HOPE, Ark. -- The crowd roared as Tony Orlando took the stage.
Though not exactly an arena-filling act these days, the 71-year-old crooner was an ideal choice to open the festivities at Mike Huckabee’s 2016 presidential campaign announcement here on Tuesday.
Perhaps only fellow septuagenarian and 1990s TV star Chuck Norris -- Huckabee’s 2008 campaign sidekick, who has reaffirmed his commitment to the GOP candidate this year -- could have garnered a more enthusiastic reaction from the mostly white-haired overflow audience than the one that Orlando generated.
A Meghan Trainor crowd this was not.
With his cane balancing against his chair, Bill Thaxton of McCaskill -- a town in southwest Arkansas with a grand total of 96 residents, according to the 2010 census -- was frank in his assessment of what draws people like him to Huckabee.
“I think he’s more aimed at the folks who have values and would like to see those values return to the nation,” Thaxton said. “I think he’s doing it because he’s dedicated to turning the country around and getting it back to what it used to be.”
Even as he makes the case that he is the man to lead the country into the next decade, Huckabee’s 2016 strategy lies in his appeal to an older, whiter, more rural America -- the antithesis of the new Democratic coalition that Barack Obama rode to victory in 2008 and 2012. Though it may be tempting to dismiss him as a “candidate of the past” with no shot to outflank the fresher faces in the Republican field, it is Huckabee’s deep appeal to these very voters -- who are overrepresented in GOP presidential primary politics -- that could make him viable in an unsettled race.
In Tuesday's speech, Huckabee, a former Arkansas governor who left office more than eight years ago, was overt in offering himself up as a throwback to a different era. His speech was awash in nostalgia for a time when public school kids like him “prayed at the start of each day” before “praying again before lunch,” and morally upright people knew whom to root for when cowboys and Indians were fighting it out on the big screen.
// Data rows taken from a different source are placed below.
-- ==== Sys2Proof/Machine/Validate.lean ====
section
/-!
DEFINITION. Validation of a staged coach image (R72 to R93, R111, R115, R131 to R151, R180, R198, R213, R214, R224, R237,
R238, R383, R449, R554): each check in the order of R91, the first failing one with its validation code, status and detail.
-/
namespace Sys2Proof.Machine

/-- A failed STAGE (R92): the validation code of R93, the status and the detail. -/
structure VFail where
  vcode : Nat
  status : Nat
  detail : Nat
  deriving DecidableEq, Repr

/-- R92: DESC_INVALID with the validation code, the section type and the record index or byte offset. -/
def vbad (code ty idx : Nat) : VFail := { vcode := code, status := St.descInvalid, detail := code <<< 40 + ty <<< 32 + idx }

/-- A failure when the condition holds. -/
def failIf (b : Bool) (f : VFail) : Option VFail := if b then some f else none

/-- The first failure of a list of checks. -/
def firstFail : List (Option VFail) → Option VFail
  | [] => none
  | c :: cs => match c with
    | some f => some f
    | none => firstFail cs

/-- The first failure over the records of a list with their indices. -/
def eachRec {α : Type} (l : List α) (f : Nat → α → Option VFail) : Option VFail :=
  l.zipIdx.findSome? fun x => f x.2 x.1

/-! ### Header and directory (R72 to R76) -/

/-- R76: a directory entry: type, offset, length, record count. -/
structure DirEntry where
  ty : Nat
  off : Nat
  len : Nat
  count : Nat
  deriving DecidableEq, Repr

/-- SECTION_COUNT. -/
def sectionCount (b : Bytes) : Nat := leField b 12 2

/-- The directory of an image. -/
def directory (b : Bytes) : List DirEntry :=
  (List.range (sectionCount b)).map fun i =>
    let o := 128 + 16 * i
    { ty := leField b o 2, off := leField b (o + 4) 4, len := leField b (o + 8) 4, count := leField b (o + 12) 4 }

/-- R76, R77: the bytes that the records of a section occupy. -/
def recordBytes (e : DirEntry) : Nat :=
  match e.ty with
  | 0x0001 => 32 * e.count
  | 0x0002 => e.count
  | 0x0006 => e.count
  | 0x0008 => if e.count = 0 then 0 else 32 + 16 * (e.count - 1)
  | 0x0009 => 32 * e.count
  | _ => 16 * e.count

/-- The image that a byte string holds. -/
def parseImage (b : Bytes) : Image :=
  { hdr := sliceBytes b 0 128,
    secs := (directory b).map fun e => (e.ty, e.count, sliceBytes b e.off (recordBytes e)) }

/-- R91 step 1. -/
def headerCheck (g : Nat) (b : Bytes) (length : Nat) : Option VFail :=
  firstFail [
    failIf (leField b 0 4 ≠ 0x414F4351) (vbad 0x01 0 0),
    failIf (leField b 5 1 ≠ 1) (vbad 0x02 0 5),
    failIf (leField b 4 1 ≠ 0) (vbad 0x02 0 4),
    failIf (g = 0 || leField b 6 1 ≠ g) (vbad 0x03 0 6),
    failIf (leField b 8 4 % 1024 ≠ 0 || 50331648 < leField b 8 4 || leField b 8 4 ≠ length) (vbad 0x04 0 8),
    failIf (sectionCount b = 0 || 16 < sectionCount b) (vbad 0x07 0 12),
    failIf (1 < leField b 7 1) (vbad 0x09 0 7),
    (firstNonzero (sliceBytes b 0 128) [(14, 2), (27, 1), (30, 2), (80, 48)]).map (vbad 0x09 0)]

/-- R75: the digest of an image: bytes 32 to 79 taken as zero. -/
def bodyHash (b : Bytes) : Bytes := sha384 (b.take 32 ++ List.replicate 48 0 ++ b.drop 80)

/-- R91 step 4: the first unit that a mask names and the part lacks, as ENGINE_ABSENT. -/
def maskCheck (g : Grade) (b : Bytes) : Option VFail :=
  let one (kind mask have' : Nat) : Option VFail :=
    (((maskBits 16 mask).find? fun i => have' ≤ i)).map fun i =>
      { vcode := 0x17, status := St.engineAbsent, detail := kind <<< 32 + i }
  firstFail [one 3 (leField b 24 1) g.coll, one 4 (leField b 25 1) g.comp, one 1 (leField b 26 1) g.laulo,
             one 5 (leField b 28 2) g.upd]

/-- R91 step 5: the directory. A TYPE outside the R77 table is code 0x07, and a missing section has offset 0 (DESIGN CHOICE, log entry
43). -/
def directoryCheck (b : Bytes) : Option VFail :=
  let n := sectionCount b
  let len := leField b 8 4
  let es := directory b
  let known (t : Nat) : Bool := 1 ≤ t && t ≤ 0x000B
  firstFail [
    failIf (len < 128 + 16 * n) (vbad 0x07 0 12),
    eachRec es fun i e =>
      let o := 128 + 16 * i
      firstFail [
        (firstNonzero (sliceBytes b o 16) [(2, 2)]).map fun k => vbad 0x09 0 (o + k),
        failIf (!known e.ty || (es.take i).any fun x => e.ty ≤ x.ty) (vbad 0x07 0 o),
        failIf (e.off % 256 ≠ 0 || e.off < 128 + 16 * n || len < e.off + e.len) (vbad 0x07 0 (o + 4)),
        failIf ((es.take i).any fun x => rangesMeet x.off x.len e.off e.len) (vbad 0x07 0 (o + 4)),
        failIf (e.len < recordBytes e) (vbad 0x07 0 (o + 8)),
        failIf ((e.ty = 0x0008 || e.ty = 0x000B) && e.count = 0) (vbad 0x07 0 (o + 12))],
    failIf (!(es.any (·.ty = 0x0001)) || !(es.any (·.ty = 0x0008))) (vbad 0x08 0 0),
    ((List.range len).find? fun k =>
      128 + 16 * n ≤ k && b.getD k 0 ≠ 0 && !(es.any fun e => e.off ≤ k && k < e.off + e.len)).map (vbad 0x09 0)]

/-- R76: padding of a section after its records is zero; the byte offset of a failure counts from the start of the image (DESIGN CHOICE,
log entry 43). -/
def paddingCheck (b : Bytes) (e : DirEntry) : Option VFail :=
  ((List.range (e.len - recordBytes e)).find? fun k => b.getD (e.off + recordBytes e + k) 0 ≠ 0).map fun k =>
    vbad 0x09 e.ty (e.off + recordBytes e + k)

/-! ### Records (R77 to R88) -/

/-- R77, R91: record `i` does not follow the one before it in the order of their keys. -/
def disorderAt {α : Type} (lt : α → α → Bool) (l : List α) : Nat → Bool
  | 0 => false
  | i + 1 => match l[i]?, l[i + 1]? with
    | some a, some b => !lt a b
    | _, _ => false

/-- A record's reserved bytes. -/
def reservedRec (ty i : Nat) (r : Bytes) (rs : List (Nat × Nat)) : Option VFail :=
  failIf ((firstNonzero r rs).isSome) (vbad 0x09 ty i)

/-- R78: the CORE section. -/
def coreCheck (g : Grade) (im : Image) : Option VFail :=
  let n := im.secCount 1
  firstFail [
    failIf (n ≠ g.cores) (vbad 0x0A 1 (min n g.cores)),
    eachRec (im.recs 1 32 id) fun i r =>
      let c := parseCore r
      firstFail [
        failIf (1 < c.role || 1 < c.flags || 4 < c.tables) (vbad 0x09 1 i),
        reservedRec 1 i r [(3, 1), (20, 12)],
        failIf (c.role = 0 && c.progLen ≠ 0) (vbad 0x09 1 i)]]

/-- R77, R78: programs lie in the PROG section. A failure is reported with the type of the PROG section and the CORE record's index, after
the whole CORE section; an idle core with a program is code 0x09 (DESIGN CHOICE, log entry 43). -/
def progCheck (im : Image) : Option VFail :=
  eachRec im.coreRecs fun i c =>
    failIf (16384 < c.progLen || c.progLen % 4 ≠ 0 ||
      (c.progLen ≠ 0 && (c.progOff % 4 ≠ 0 || im.secCount 2 < c.progOff + c.progLen))) (vbad 0x0B 2 i)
“When I hear our current president say he wants Christians to get off their high horse so we can make nice with radical jihadists, I wonder if he can watch a Western from the '50s and be able to figure out who the good guys and the bad guys were,” Huckabee said in one of the biggest applause lines of his speech.
At just 59, Huckabee is far from the oldest contender in the 2016 field, but his brand of social conservatism and economic populism does make him an anomaly.
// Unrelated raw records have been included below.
-- ==== Sys2Proof/Machine/Tables.lean ====
section
/-!
DEFINITION. Loop tables, tile products, the accumulator store, drains and vector iterations (06_loop_tables_and_tiles.md,
08_matrix_engine_and_accumulation.md, the deferred list of 09_backward_pass.md), and the updates that tiles make (R237, R238).
-/
namespace Sys2Proof.Machine

/-! ### Accesses of a segment to memory (R254, R273, R453) -/

/-- R254, R453: the refusals of a range of memory that a segment names. -/
def State.segRangeErrs (s : State) (a len : Nat) : List Err :=
  s.unmappedErr ⟨a, len, false⟩ ++
  (match s.firstForeign s.segDomain a len with
   | some x => [windowErr 0x91 (x / 65536)]
   | none => []) ++
  (match s.firstReserved a len with
   | some x => [windowErr 0x93 (x / 65536)]
   | none => []) ++
  (if a + len ≤ spBase ∨ spBase + s.grade.cores * 2097152 ≤ a then []
   else [windowRefusal ((max a spBase - spBase) / 2097152) a])

/-- An access of the segment to a range of memory: refused, failed (R273, R410), or touched (R265). -/
def State.segAccess (s : State) (a len : Nat) : Bool × State :=
  match pickErr (s.segRangeErrs a len) with
  | some e => (false, s.fabricError e.status 0 e.key e.detail 0 false)
  | none =>
    let r := (cartsOf a len).foldl (fun (x : Bool × State) k =>
      let y := x.2.cartAccess .fabric k a len
      (x.1 && y.1 = 0, y.2)) (true, s)
    (r.1, if r.1 then (r.2.settleFree a len).touchRange a len else r.2)

/-- Bytes that the segment reads from memory; zeros where the access is refused or fails (R254). -/
def State.segRead (s : State) (a len : Nat) : Bytes × State :=
  if len = 0 then ([], s)
  else
    let r := s.segAccess a len
    (if r.1 then r.2.bytes a len else List.replicate len 0, r.2)

/-- Bytes that the segment writes to memory, and whether the write was performed; none where the access is refused or fails. A
home page discards them (R227). -/
def State.segWrite (s : State) (a : Nat) (bs : Bytes) : Bool × State :=
  if bs.isEmpty then (true, s)
  else
    let r := s.segAccess a bs.length
    if !r.1 then r
    else
      let s1 := if r.2.discards a bs.length then r.2.homeWrite else r.2
      (true, (s1.performRange (rangeOf a bs)).dirty a bs.length)

/-! ### Runs of a table (R135 to R137) -/

/-- A loop table of a core. -/
def State.table? (s : State) (n j : Nat) : Option LoopTable := (s.im.tables n)[j]?
/-- Its run. -/
def State.tableRt (s : State) (n j : Nat) : TableRt := Sparse.get {} (s.core n).tables j
/-- Change its run. -/
def State.modTable (s : State) (n j : Nat) (f : TableRt → TableRt) : State :=
  s.modCore n fun c => { c with tables := Sparse.set {} c.tables j (f (Sparse.get {} c.tables j)) }

/-- Micro-batches of the run. -/
def State.batches (s : State) : List Nat := (s.seg.map (·.tenants)).getD []

/-- Runs that a table makes in the segment (R135). -/
def State.runsOf (s : State) (t : LoopTable) : Nat := if t.perRun then 1 else s.batches.length

/-- MB of a table's current run: 0xFFFF for a PER_RUN table (R168). -/
def runMb (t : LoopTable) (r : TableRt) : Nat := if t.perRun then 0xFFFF else r.runs % 65536
/-- TENANT of a table's current run; 0 for a PER_RUN table (log entry 33). -/
def State.runTenant (s : State) (t : LoopTable) (r : TableRt) : Nat := if t.perRun then 0 else s.batches.getD r.runs 0

/-- R133: first and last value of a level. -/
def LevelRec.firstVal (l : LevelRec) : Nat := if bitOf l.dir 0 then l.count - 1 else 0
/-- The other end. -/
def LevelRec.lastVal (l : LevelRec) : Nat := if bitOf l.dir 0 then 0 else l.count - 1

/-- The run as its next iteration finds it: a new run has every level at its first value and takes every token (R135, R137). -/
def TableRt.atIteration (r : TableRt) (t : LoopTable) : TableRt :=
  if r.active then r
  else { r with active := true, levels := t.levels.map LevelRec.firstVal, iters := 0, held := t.operands.map fun _ => none,
                changed := t.levels.length + 1, touched := 0, bufs := [] }

/-- R135: advance the levels from nest 0 outward: the values, one more than the highest nest whose value changed, and whether
the outermost level passed its last value. -/
def advanceLevels (t : LoopTable) (vals : List Nat) : List Nat × Nat × Bool :=
  (List.range t.levels.length).foldl (fun (x : List Nat × Nat × Bool) k =>
    if !x.2.2 then x
    else match t.levels.findIdx? (·.nest = k) with
      | none => x
      | some l =>
        let r := t.levels.getD l { nest := 0, kind := 0, dir := 0, count := 1 }
        let v := x.1.getD l 0
        let moved := if 1 < r.count then k + 1 else x.2.1
        if v = r.lastVal then (x.1.set l r.firstVal, moved, true)
        else (x.1.set l (if bitOf r.dir 0 then v - 1 else v + 1), moved, false)) (vals, 0, true)

/-- R136: the tile index of an operand. -/
def tileIndex (o : OperandRec) (vals : List Nat) : Int :=
  (List.zipWith (fun (s : Int) (v : Nat) => s * v) o.stride vals).foldl (· + ·) 0

/-- The free-level indices as one number. -/
def freeIndex (t : LoopTable) (vals : List Nat) : Nat :=
  (t.levels.zip vals).foldl (fun n x => if x.1.kind = 0 then n * x.1.count + x.2 else n) 0

/-- Every reduction level is at its first value. -/
def atFirst (t : LoopTable) (vals : List Nat) : Bool := (t.levels.zip vals).all fun x => x.1.kind ≠ 1 || x.2 = x.1.firstVal
/-- Every reduction level is at its last value. -/
def atLast (t : LoopTable) (vals : List Nat) : Bool := (t.levels.zip vals).all fun x => x.1.kind ≠ 1 || x.2 = x.1.lastVal

/-- R137: the operands that take a token at this iteration, with their numbers. -/
def dueTakes (t : LoopTable) (r : TableRt) : List (OperandRec × Nat) :=
  t.operands.zipIdx.filter fun o => o.1.role ≤ 2 && o.1.src ≠ 0 && o.1.hold < r.changed

/-- The output or gradient output of a table. -/
def LoopTable.out? (t : LoopTable) : Option OperandRec := t.operands.find? fun o => o.role = 3 || o.role = 4

/-- R184, R207: the token that an operand is due is present. -/
def State.takeReady (s : State) (n j : Nat) (r : TableRt) (o : OperandRec × Nat) : Bool :=
  if o.1.src = 1 then !(s.coreQ n o.1.arg).isEmpty
  else if o.1.src = 2 then
    let c := s.chain n o.1.arg
    let k := Sparse.get 0 c.taken (j * 8 + o.2) + b2n ((r.held.getD o.2 none).isSome)
    k < c.base + c.tiles.length
  else !(s.core n).deferred.isEmpty

/-- R137: an operand's reading of the token it holds ends. -/
def State.dropHeld (s : State) (n j : Nat) (o : OperandRec) (k : Nat) : State :=
  match (s.tableRt n j).held.getD k none with
  | none => s
  | some id =>
    let s1 := s.modTable n j fun r => { r with held := r.held.set k none }
    if o.src = 2 then
      let c := s1.chain n o.arg
      let key := j * 8 + k
      (s1.setChain n o.arg { c with taken := Sparse.set 0 c.taken key (Sparse.get 0 c.taken key + 1) }).trimChain n o.arg
    else s1.dropRef id

/-- R208: the MB of an entry that a UNIT 2 table takes differs from that of its run. R513 gives the event no counter of its own: it is
counted under the reserved number 0x01B, which reads zero (DESIGN CHOICE, log entry 33). -/
def State.mbCheck (s : State) (n : Nat) (t : LoopTable) (r : TableRt) (id : Nat) : State :=
  if t.unit = 2 && !t.perRun then
    let f := s.fire 0x13 n fun _ => true
    if (s.tokHdr id).mb ≠ runMb t r || f.1.isSome then
      ((f.2.count 0x01B n 1).setFld (CoreDeferStatus.mbMismatch n) 1).fabricError St.epochMismatch 0x13 n
        (n <<< 16 + 0xFF <<< 8 + 1) n f.1.isSome
    else f.2
  else s

/-- R137: an operand takes its next token. -/
def State.takeOperand (s : State) (n j : Nat) (t : LoopTable) (o : OperandRec × Nat) : State :=
  let s1 := s.dropHeld n j o.1 o.2
  let hold := fun (s : State) id => s.modTable n j fun r => { r with held := r.held.set o.2 (some id) }
  if o.1.src = 1 then
    match s1.coreQ n o.1.arg with
    | id :: rest => hold (s1.setCoreQ n o.1.arg rest) id
    | [] => s1
  else if o.1.src = 2 then
    let c := s1.chain n o.1.arg
    match c.tiles[Sparse.get 0 c.taken (j * 8 + o.2) - c.base]? with
    | some id => hold s1 id
    | none => s1
  else
    match (s1.core n).deferred with
    | id :: rest =>
      let s2 := hold (s1.modCore n fun c => { c with deferred := rest }) id
      s2.mbCheck n t (s2.tableRt n j) id
    | [] => s1

/-- Start an iteration of a table: the run's levels stand, and the tokens due are taken. -/
def State.beginIteration (s : State) (n j : Nat) (t : LoopTable) : State :=
  let r := (s.tableRt n j).atIteration t
  (dueTakes t r).foldl (fun s o => s.takeOperand n j t o) (s.modTable n j fun _ => r)

/-- End an iteration: advance the levels; at the end of the run every operand ends its reading. -/
def State.endIteration (s : State) (n j : Nat) (t : LoopTable) : State :=
  let r := s.tableRt n j
  let a := advanceLevels t r.levels
  if a.2.2 then
    let s1 := t.operands.zipIdx.foldl (fun s o => s.dropHeld n j o.1 o.2) s
    s1.modTable n j fun r => { r with active := false, runs := r.runs + 1, levels := [], iters := 0, held := [], changed := 0,
                                      touched := 0, bufs := [] }
  else s.modTable n j fun r => { r with levels := a.1, changed := a.2.1, iters := r.iters + 1 }

/-! ### Operand tiles (R136, R171, R185) -/

/-- R171: the tensor is governed. -/
def State.governed (s : State) (id : Nat) : Bool := ((s.im.tensor? id).map (·.fmt)) = some 0x0F

/-- An offset of the record, in 32 bits. -/
def offset32 (x : Int) : Nat := (x % 4294967296).toNat

/-- R171: the format in which an operand's tile is read: that of the token's header for a governed tensor. -/
def State.operandFmt (s : State) (o : OperandRec) (h : Option TokHdr) : Nat :=
  if s.governed o.tensor then (match h with
    | some h => h.fmt
    | none => s.stepFormat o.tensor)
  else o.fmt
While every presidential candidate is keen on appealing to older voters, Huckabee is particularly eager to present himself as an unyielding defender of their social and economic interests in a time of disconcertingly rapid change. In another line of his speech that received a rousing reception, he criticized suggestions by prospective GOP competitors, like New Jersey Gov. Chris Christie, to reform Social Security and Medicare with such moves as raising the retirement age for future beneficiaries.
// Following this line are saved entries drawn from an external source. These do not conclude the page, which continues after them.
-- ==== Sys2Proof/Machine/Coach.lean ====
section
/-!
DEFINITION. The coach store and coach changes (04_coach_images.md), forced changes with the leftover region
(17_tenants_and_windows.md), SEGMENT_RUN, segment end, stuck segments (05_tokens_and_steering.md) and device replay
(15_consistency_errors_recovery.md).
-/
namespace Sys2Proof.Machine

/-! ### Slots (R89, R94, R104) -/

/-- R89: bytes of the coach store. -/
def storeSize : Nat := 50331648

/-- The bytes of a slot. -/
def State.slotBytes (s : State) (k : Nat) : Bytes := Sparse.get [] s.slots k
/-- A slot is VALID. -/
def State.slotValid (s : State) (k : Nat) : Bool := s.fld (FabCoachSlot.state k) = 2
/-- R89: what the store leaves for an image in slot `k`: the other VALID slots take their lengths. -/
def State.storeRoom (s : State) (k : Nat) : Nat :=
  storeSize - ((List.range 8).filter fun j => j ≠ k && s.slotValid j).foldl (fun n j => n + (s.slotBytes j).length) 0

/-- R91, R94: the slot is locked, active, or named by a pending ACTIVATE. -/
def State.slotBusy (s : State) (k : Nat) : Bool :=
  s.flag (FabCoachSlot.locked k) || s.fld FabCoachStatus.activeSlot = k || s.acts.any (·.slot = k)

/-- R91: STAGE `bytes` into slot `k`: `none` on success, otherwise status and detail of the failure. -/
def State.stageInto (s : State) (d k : Nat) (bytes : Bytes) (length : Nat) : Option (Nat × Nat) × State :=
  if s.slotBusy k then (some (St.descInvalid, 0x15 <<< 40 + k), s)
  else
    let r := s.validate d bytes length (s.storeRoom k)
    let word := leField bytes 16 4 <<< 32 + (if r.isNone then 2 else 3) <<< 30 + ((r.map (·.vcode)).getD 0) <<< 16 +
      min 0xFFFF (length / 1024)
    let s1 := ({ s with slots := Sparse.set [] s.slots k bytes }).setReg (.fabCoachSlot k) word
    (r.map fun f => (f.status, f.detail), s1)

/-- R317: the checks of a COACH_LOAD's operands. -/
def loadErrs (e : Bytes) : List Err :=
  operandErr (2 < loadMode e) 16 ++ operandErr (7 < loadSlot e) 17 ++ operandErr (loadMode e = 0 && loadForce e) 18 ++
    operandErr (leField e 24 8 % 256 ≠ 0 || (loadMode e = 1 && leField e 24 8 ≠ 0)) 24 ++
    operandErr (loadMode e = 1 && leField e 32 4 ≠ 0) 32

/-- The command is a COACH_LOAD of a mode, with or without force. -/
def isLoad (mode : Nat) (force : Option Bool) (e : Bytes) : Bool :=
  isOp 0x20 e && (if mode = 0 then loadMode e = 0 || 2 < loadMode e else loadMode e = mode) &&
    (match force with
     | some f => loadForce e = f
     | none => true)

/-- The STAGE half of a COACH_LOAD (R91). -/
def State.stageHalf (s : State) (q : Nat) (c : Cmd) : Option (Nat × Nat) × State :=
  let n := leField c.entry 32 4
  s.stageInto (s.qDomain q) (loadSlot c.entry) (s.bytes (leField c.entry 24 8) n) n

/-- R91: what STAGE does once it has passed its checks. -/
def State.runStage (s : State) (q : Nat) (c : Cmd) : State :=
  match s.stageHalf q c with
  | (none, s1) => s1.endOk q c.idx
  | (some f, s1) => s1.endCmd q c.idx f.1 6 (s.qCp q) f.2

/-- R91, R94: what a STAGE reads: its source, unless its slot is busy. -/
def State.stageReads (s : State) (e : Bytes) : List Range := if s.slotBusy (loadSlot e) then [] else entryRanges e

/-- R91: the copy of a STAGE has failed: the slot is FAILED, without an image and with VCODE 0, for R93 has no code for it (DESIGN
CHOICE, log entry 43). -/
def State.stageFailed (s : State) (q : Nat) (c : Cmd) (e : Err) : State :=
  let k := loadSlot c.entry
  (({ s with slots := Sparse.set [] s.slots k [] } : State).setReg (.fabCoachSlot k)
    (3 <<< 30 + min 0xFFFF (leField c.entry 32 4 / 1024))).endMet q c e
“For 50 years, the government grabs the money from our paychecks and says it will be waiting for us when we turn 65,” Huckabee said. “If Congress wants to take away someone’s retirement, let them end their own congressional pension.”
Though he and the experienced members of his campaign team are savvy enough not to say so publicly, the fate of Huckabee’s candidacy rests squarely on notching a victory in the Iowa caucuses on Feb. 1 next year. Without a repeat of his 2008 win in Iowa, it is difficult to imagine a scenario in which Huckabee would have the financial resources to continue as a viable candidate in subsequent states.
To succeed in Iowa, as anyone who has ever attended a Republican presidential campaign event there knows, you must first and foremost win older voters. In 2012, just 4 percent of eligible voters under 30 bothered to attend the caucuses, and 68 percent of the caucus electorate was 45 or older.
Yet as much as turning out his fellow grandparents will stand to Huckabee’s benefit, his overt pitch to them may fly in the face of the Republican Party’s overall strategy of painting likely Democratic nominee Hillary Clinton as a relic. Huckabee, who grew up down the street from Bill Clinton’s childhood home in Hope, Arkansas, has been trying to make the case that no one knows what it takes to beat the Clinton machine better than he does.
But as the staunch social conservative rails loudly and proudly against gay marriage -- an issue on which he is increasingly out of step with the nation -- Huckabee risks turning off the younger independent voters who will be critical targets in the general election.
Nathan Reid, a 40-year-old health care management professional from Little Rock, stood out in the crowd at Huckabee’s speech for his relative youth. A longtime supporter, Reid said that he might volunteer for Huckabee's 2016 campaign, even though, like most members of his generation, he disagrees with the candidate’s views on gay marriage.
“I think it ought to be a state issue,” Reid said. “Let their voters vote on it. If they want to have it, fine.”
He added that as part of the Republican Party’s efforts to attract younger voters, “the old hardline view on something like that may have to change a little bit.”
Is it really conceivable then that a candidate as emphatically opposed to same-sex marriage as Huckabee has been might become the GOP standard-bearer next year?
Reid paused a few moments before answering the question as diplomatically as he could.
“I think he’s always open to ideas,” Reid said.